- Task statement
Both the line with "theorem exec_minv_of_holds (h" and the line with "(s.block.locked = true → s.block.xv[r]" in the records below must appear in the output, along with every line between them, exactly and with nothing added.

- Saved data entries
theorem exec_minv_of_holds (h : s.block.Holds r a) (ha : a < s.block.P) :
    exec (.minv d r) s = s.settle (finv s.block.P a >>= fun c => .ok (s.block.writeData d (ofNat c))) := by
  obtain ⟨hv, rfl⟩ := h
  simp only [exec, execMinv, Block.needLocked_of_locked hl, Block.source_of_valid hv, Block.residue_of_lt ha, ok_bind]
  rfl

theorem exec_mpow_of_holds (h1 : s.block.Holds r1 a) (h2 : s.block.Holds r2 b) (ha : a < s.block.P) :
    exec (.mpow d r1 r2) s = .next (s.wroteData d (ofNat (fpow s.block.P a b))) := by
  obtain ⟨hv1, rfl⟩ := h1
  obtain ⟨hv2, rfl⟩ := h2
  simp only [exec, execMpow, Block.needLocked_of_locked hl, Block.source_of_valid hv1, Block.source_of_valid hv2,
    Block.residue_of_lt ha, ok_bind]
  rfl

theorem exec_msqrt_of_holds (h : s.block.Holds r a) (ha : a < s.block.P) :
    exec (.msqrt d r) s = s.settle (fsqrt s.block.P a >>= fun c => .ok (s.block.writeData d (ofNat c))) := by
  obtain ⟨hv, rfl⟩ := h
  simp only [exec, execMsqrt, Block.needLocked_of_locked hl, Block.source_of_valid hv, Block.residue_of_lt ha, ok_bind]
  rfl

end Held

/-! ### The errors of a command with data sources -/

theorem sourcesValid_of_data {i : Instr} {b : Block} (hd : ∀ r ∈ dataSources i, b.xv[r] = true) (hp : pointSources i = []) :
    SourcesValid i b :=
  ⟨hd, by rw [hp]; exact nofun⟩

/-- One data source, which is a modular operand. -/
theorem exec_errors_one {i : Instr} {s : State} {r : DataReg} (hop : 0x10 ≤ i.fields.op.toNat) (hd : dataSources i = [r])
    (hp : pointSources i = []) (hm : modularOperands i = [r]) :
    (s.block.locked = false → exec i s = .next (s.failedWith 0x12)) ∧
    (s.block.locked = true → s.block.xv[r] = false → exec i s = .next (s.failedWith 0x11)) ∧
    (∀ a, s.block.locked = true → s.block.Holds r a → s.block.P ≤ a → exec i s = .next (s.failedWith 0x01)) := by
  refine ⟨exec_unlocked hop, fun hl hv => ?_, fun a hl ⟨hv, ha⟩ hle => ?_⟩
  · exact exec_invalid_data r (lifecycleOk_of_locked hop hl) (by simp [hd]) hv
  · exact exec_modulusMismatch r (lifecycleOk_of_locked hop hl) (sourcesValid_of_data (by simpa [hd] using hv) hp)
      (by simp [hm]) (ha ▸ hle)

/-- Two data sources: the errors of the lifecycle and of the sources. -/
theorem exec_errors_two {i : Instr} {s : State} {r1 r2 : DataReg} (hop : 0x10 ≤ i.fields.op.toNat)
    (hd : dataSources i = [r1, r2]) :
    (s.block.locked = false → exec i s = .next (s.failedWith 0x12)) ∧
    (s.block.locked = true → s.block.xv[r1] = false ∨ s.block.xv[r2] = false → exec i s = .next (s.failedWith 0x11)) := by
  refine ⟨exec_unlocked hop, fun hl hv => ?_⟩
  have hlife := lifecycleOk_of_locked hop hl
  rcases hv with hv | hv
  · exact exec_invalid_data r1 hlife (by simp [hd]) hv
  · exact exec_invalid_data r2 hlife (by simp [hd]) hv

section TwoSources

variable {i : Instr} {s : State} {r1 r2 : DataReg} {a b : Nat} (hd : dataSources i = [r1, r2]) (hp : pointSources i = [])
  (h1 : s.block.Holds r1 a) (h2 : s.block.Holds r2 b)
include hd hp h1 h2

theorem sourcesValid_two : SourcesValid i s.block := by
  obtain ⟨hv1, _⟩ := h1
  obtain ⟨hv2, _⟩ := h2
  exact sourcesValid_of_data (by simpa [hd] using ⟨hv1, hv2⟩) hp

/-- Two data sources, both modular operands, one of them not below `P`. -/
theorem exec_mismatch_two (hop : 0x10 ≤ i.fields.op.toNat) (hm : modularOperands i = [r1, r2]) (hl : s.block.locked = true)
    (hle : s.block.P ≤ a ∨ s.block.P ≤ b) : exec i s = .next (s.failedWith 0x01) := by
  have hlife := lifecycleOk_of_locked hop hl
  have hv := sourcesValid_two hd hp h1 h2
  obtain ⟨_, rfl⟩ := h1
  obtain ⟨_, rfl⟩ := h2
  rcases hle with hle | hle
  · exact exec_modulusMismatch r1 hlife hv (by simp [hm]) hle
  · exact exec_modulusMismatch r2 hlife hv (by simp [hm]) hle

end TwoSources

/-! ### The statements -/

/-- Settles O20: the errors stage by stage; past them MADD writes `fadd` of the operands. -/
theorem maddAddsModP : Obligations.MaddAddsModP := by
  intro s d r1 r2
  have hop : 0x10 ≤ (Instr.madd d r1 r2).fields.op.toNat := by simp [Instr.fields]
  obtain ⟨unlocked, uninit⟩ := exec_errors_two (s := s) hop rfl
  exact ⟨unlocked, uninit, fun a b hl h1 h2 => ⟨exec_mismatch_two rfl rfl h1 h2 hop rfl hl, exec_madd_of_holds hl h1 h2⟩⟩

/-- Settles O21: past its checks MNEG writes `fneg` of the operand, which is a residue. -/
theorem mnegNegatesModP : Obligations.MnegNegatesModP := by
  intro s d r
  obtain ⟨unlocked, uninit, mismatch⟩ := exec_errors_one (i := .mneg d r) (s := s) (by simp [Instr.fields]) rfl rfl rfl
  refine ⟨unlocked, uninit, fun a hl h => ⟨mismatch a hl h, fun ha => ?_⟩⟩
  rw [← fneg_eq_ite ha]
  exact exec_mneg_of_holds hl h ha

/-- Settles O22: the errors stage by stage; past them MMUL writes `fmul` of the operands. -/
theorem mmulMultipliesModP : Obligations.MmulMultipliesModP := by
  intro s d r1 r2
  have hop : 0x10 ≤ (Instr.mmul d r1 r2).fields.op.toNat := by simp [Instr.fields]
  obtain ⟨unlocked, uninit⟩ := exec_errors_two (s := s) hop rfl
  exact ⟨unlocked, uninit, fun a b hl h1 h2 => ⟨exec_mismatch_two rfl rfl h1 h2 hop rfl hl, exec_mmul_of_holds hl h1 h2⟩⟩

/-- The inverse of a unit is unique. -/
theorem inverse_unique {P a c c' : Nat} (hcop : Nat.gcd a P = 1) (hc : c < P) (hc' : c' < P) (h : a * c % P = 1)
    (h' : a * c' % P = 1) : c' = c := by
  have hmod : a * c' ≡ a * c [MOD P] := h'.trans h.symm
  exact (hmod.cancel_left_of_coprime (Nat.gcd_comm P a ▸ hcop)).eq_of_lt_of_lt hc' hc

==

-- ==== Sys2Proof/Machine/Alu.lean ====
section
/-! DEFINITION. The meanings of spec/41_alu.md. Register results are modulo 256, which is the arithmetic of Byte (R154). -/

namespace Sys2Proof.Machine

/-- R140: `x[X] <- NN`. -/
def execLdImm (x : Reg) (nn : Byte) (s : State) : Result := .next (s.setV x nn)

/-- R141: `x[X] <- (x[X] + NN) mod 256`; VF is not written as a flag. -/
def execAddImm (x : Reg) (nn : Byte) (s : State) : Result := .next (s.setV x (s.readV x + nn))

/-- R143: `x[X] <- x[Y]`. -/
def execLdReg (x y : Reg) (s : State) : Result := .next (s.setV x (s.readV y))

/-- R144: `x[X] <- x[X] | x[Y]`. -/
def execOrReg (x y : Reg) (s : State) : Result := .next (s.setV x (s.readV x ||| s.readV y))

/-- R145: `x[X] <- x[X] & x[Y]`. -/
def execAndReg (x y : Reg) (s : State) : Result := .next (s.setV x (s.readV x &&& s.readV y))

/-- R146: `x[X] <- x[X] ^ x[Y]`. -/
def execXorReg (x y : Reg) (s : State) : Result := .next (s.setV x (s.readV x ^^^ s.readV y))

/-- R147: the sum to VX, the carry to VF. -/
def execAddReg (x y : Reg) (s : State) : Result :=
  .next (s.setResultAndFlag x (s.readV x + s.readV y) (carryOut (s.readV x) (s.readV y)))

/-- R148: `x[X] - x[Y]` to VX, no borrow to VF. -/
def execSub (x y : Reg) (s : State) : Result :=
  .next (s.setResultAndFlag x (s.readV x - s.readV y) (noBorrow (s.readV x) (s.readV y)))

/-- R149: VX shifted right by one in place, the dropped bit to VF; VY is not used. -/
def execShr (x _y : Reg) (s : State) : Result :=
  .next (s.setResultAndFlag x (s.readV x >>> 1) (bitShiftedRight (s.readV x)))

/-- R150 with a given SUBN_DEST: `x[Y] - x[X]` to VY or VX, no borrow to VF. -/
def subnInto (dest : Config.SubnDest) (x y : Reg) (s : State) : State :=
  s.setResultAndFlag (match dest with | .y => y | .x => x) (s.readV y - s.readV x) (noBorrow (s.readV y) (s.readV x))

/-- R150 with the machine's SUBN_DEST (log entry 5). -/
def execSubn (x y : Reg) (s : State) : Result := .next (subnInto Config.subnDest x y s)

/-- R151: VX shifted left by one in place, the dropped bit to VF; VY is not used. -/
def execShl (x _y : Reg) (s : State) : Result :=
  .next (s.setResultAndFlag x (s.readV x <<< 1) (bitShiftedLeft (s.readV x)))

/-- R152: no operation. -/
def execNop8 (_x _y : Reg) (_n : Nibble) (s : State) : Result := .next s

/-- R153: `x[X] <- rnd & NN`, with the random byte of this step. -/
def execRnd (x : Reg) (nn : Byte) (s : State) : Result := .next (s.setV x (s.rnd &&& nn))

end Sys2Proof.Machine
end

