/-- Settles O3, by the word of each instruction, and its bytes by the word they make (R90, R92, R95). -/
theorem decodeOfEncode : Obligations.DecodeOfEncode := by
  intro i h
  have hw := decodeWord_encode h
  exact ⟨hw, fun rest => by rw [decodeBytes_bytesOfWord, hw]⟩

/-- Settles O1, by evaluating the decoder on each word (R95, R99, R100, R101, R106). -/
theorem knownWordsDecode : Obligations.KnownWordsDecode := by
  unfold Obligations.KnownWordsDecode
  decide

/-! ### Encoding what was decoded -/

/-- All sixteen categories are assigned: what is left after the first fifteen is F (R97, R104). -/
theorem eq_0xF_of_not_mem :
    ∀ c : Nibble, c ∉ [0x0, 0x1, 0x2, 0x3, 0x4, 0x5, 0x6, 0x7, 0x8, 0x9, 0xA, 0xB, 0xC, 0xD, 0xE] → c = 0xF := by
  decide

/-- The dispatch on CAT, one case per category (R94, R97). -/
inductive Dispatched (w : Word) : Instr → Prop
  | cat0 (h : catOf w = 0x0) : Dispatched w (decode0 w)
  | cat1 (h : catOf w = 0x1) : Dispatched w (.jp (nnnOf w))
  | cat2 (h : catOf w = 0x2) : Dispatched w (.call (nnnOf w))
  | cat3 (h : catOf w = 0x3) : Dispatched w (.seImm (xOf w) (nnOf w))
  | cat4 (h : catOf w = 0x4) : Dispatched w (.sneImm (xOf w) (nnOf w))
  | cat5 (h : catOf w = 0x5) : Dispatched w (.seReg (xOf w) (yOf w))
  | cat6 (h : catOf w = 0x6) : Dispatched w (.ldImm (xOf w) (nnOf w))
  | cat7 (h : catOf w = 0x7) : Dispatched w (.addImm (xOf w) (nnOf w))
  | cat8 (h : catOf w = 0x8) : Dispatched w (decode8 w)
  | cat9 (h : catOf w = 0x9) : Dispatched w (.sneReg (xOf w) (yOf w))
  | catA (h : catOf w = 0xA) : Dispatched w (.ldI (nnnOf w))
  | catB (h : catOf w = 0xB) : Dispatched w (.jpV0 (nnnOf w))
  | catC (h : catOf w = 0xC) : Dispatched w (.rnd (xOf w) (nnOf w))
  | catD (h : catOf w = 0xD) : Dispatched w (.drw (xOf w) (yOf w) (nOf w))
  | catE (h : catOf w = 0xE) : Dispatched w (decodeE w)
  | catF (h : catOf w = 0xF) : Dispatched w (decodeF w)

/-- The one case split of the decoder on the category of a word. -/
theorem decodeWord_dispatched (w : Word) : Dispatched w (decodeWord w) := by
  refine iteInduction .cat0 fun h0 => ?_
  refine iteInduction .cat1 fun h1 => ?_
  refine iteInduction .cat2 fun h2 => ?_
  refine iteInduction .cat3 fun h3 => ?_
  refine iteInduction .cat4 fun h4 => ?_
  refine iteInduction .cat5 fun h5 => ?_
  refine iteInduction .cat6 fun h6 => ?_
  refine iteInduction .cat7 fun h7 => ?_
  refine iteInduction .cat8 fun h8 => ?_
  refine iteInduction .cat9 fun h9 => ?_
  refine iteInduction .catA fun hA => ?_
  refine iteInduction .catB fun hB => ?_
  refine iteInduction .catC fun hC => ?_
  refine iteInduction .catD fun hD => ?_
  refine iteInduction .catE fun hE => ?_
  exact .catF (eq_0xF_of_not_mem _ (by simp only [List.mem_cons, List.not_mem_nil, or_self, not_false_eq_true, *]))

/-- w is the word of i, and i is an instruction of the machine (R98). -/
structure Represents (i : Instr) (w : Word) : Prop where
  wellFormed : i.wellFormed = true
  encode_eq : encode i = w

* * *

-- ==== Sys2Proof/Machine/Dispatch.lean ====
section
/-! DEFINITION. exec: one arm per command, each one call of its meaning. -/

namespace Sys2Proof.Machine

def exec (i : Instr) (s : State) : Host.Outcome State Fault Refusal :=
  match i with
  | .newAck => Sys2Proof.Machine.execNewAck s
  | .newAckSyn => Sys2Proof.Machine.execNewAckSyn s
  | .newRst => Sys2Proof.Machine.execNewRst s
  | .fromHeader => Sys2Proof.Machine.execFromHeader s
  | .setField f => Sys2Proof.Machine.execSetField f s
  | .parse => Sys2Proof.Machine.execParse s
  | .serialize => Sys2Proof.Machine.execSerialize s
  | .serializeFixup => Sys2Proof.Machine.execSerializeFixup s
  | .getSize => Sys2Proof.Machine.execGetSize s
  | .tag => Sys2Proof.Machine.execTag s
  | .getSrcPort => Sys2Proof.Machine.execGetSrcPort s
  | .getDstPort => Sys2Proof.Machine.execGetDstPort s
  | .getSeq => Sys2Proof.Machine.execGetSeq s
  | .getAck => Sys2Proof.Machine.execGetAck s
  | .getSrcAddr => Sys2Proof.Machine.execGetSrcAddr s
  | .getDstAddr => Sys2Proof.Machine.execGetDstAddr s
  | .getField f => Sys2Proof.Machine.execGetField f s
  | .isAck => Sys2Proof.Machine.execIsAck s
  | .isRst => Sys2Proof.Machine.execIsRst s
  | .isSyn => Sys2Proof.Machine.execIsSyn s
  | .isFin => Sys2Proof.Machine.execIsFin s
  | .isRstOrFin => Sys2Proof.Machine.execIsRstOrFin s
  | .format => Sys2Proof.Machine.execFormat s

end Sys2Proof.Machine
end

- Your response
theorem exec_minv_of_holds (h : s.block.Holds r a) (ha : a < s.block.P) :
    exec (.minv d r) s = s.settle (finv s.block.P a >>= fun c => .ok (s.block.writeData d (ofNat c))) := by
  obtain ⟨hv, rfl⟩ := h
  simp only [exec, execMinv, Block.needLocked_of_locked hl, Block.source_of_valid hv, Block.residue_of_lt ha, ok_bind]
  rfl

theorem exec_mpow_of_holds (h1 : s.block.Holds r1 a) (h2 : s.block.Holds r2 b) (ha : a < s.block.P) :
    exec (.mpow d r1 r2) s = .next (s.wroteData d (ofNat (fpow s.block.P a b))) := by
  obtain ⟨hv1, rfl⟩ := h1
  obtain ⟨hv2, rfl⟩ := h2
  simp only [exec, execMpow, Block.needLocked_of_locked hl, Block.source_of_valid hv1, Block.source_of_valid hv2,
    Block.residue_of_lt ha, ok_bind]
  rfl

theorem exec_msqrt_of_holds (h : s.block.Holds r a) (ha : a < s.block.P) :
    exec (.msqrt d r) s = s.settle (fsqrt s.block.P a >>= fun c => .ok (s.block.writeData d (ofNat c))) := by
  obtain ⟨hv, rfl⟩ := h
  simp only [exec, execMsqrt, Block.needLocked_of_locked hl, Block.source_of_valid hv, Block.residue_of_lt ha, ok_bind]
  rfl

end Held

/-! ### The errors of a command with data sources -/

theorem sourcesValid_of_data {i : Instr} {b : Block} (hd : ∀ r ∈ dataSources i, b.xv[r] = true) (hp : pointSources i = []) :
    SourcesValid i b :=
  ⟨hd, by rw [hp]; exact nofun⟩

/-- One data source, which is a modular operand. -/
theorem exec_errors_one {i : Instr} {s : State} {r : DataReg} (hop : 0x10 ≤ i.fields.op.toNat) (hd : dataSources i = [r])
    (hp : pointSources i = []) (hm : modularOperands i = [r]) :
    (s.block.locked = false → exec i s = .next (s.failedWith 0x12)) ∧
    (s.block.locked = true → s.block.xv[r] = false → exec i s = .next (s.failedWith 0x11)) ∧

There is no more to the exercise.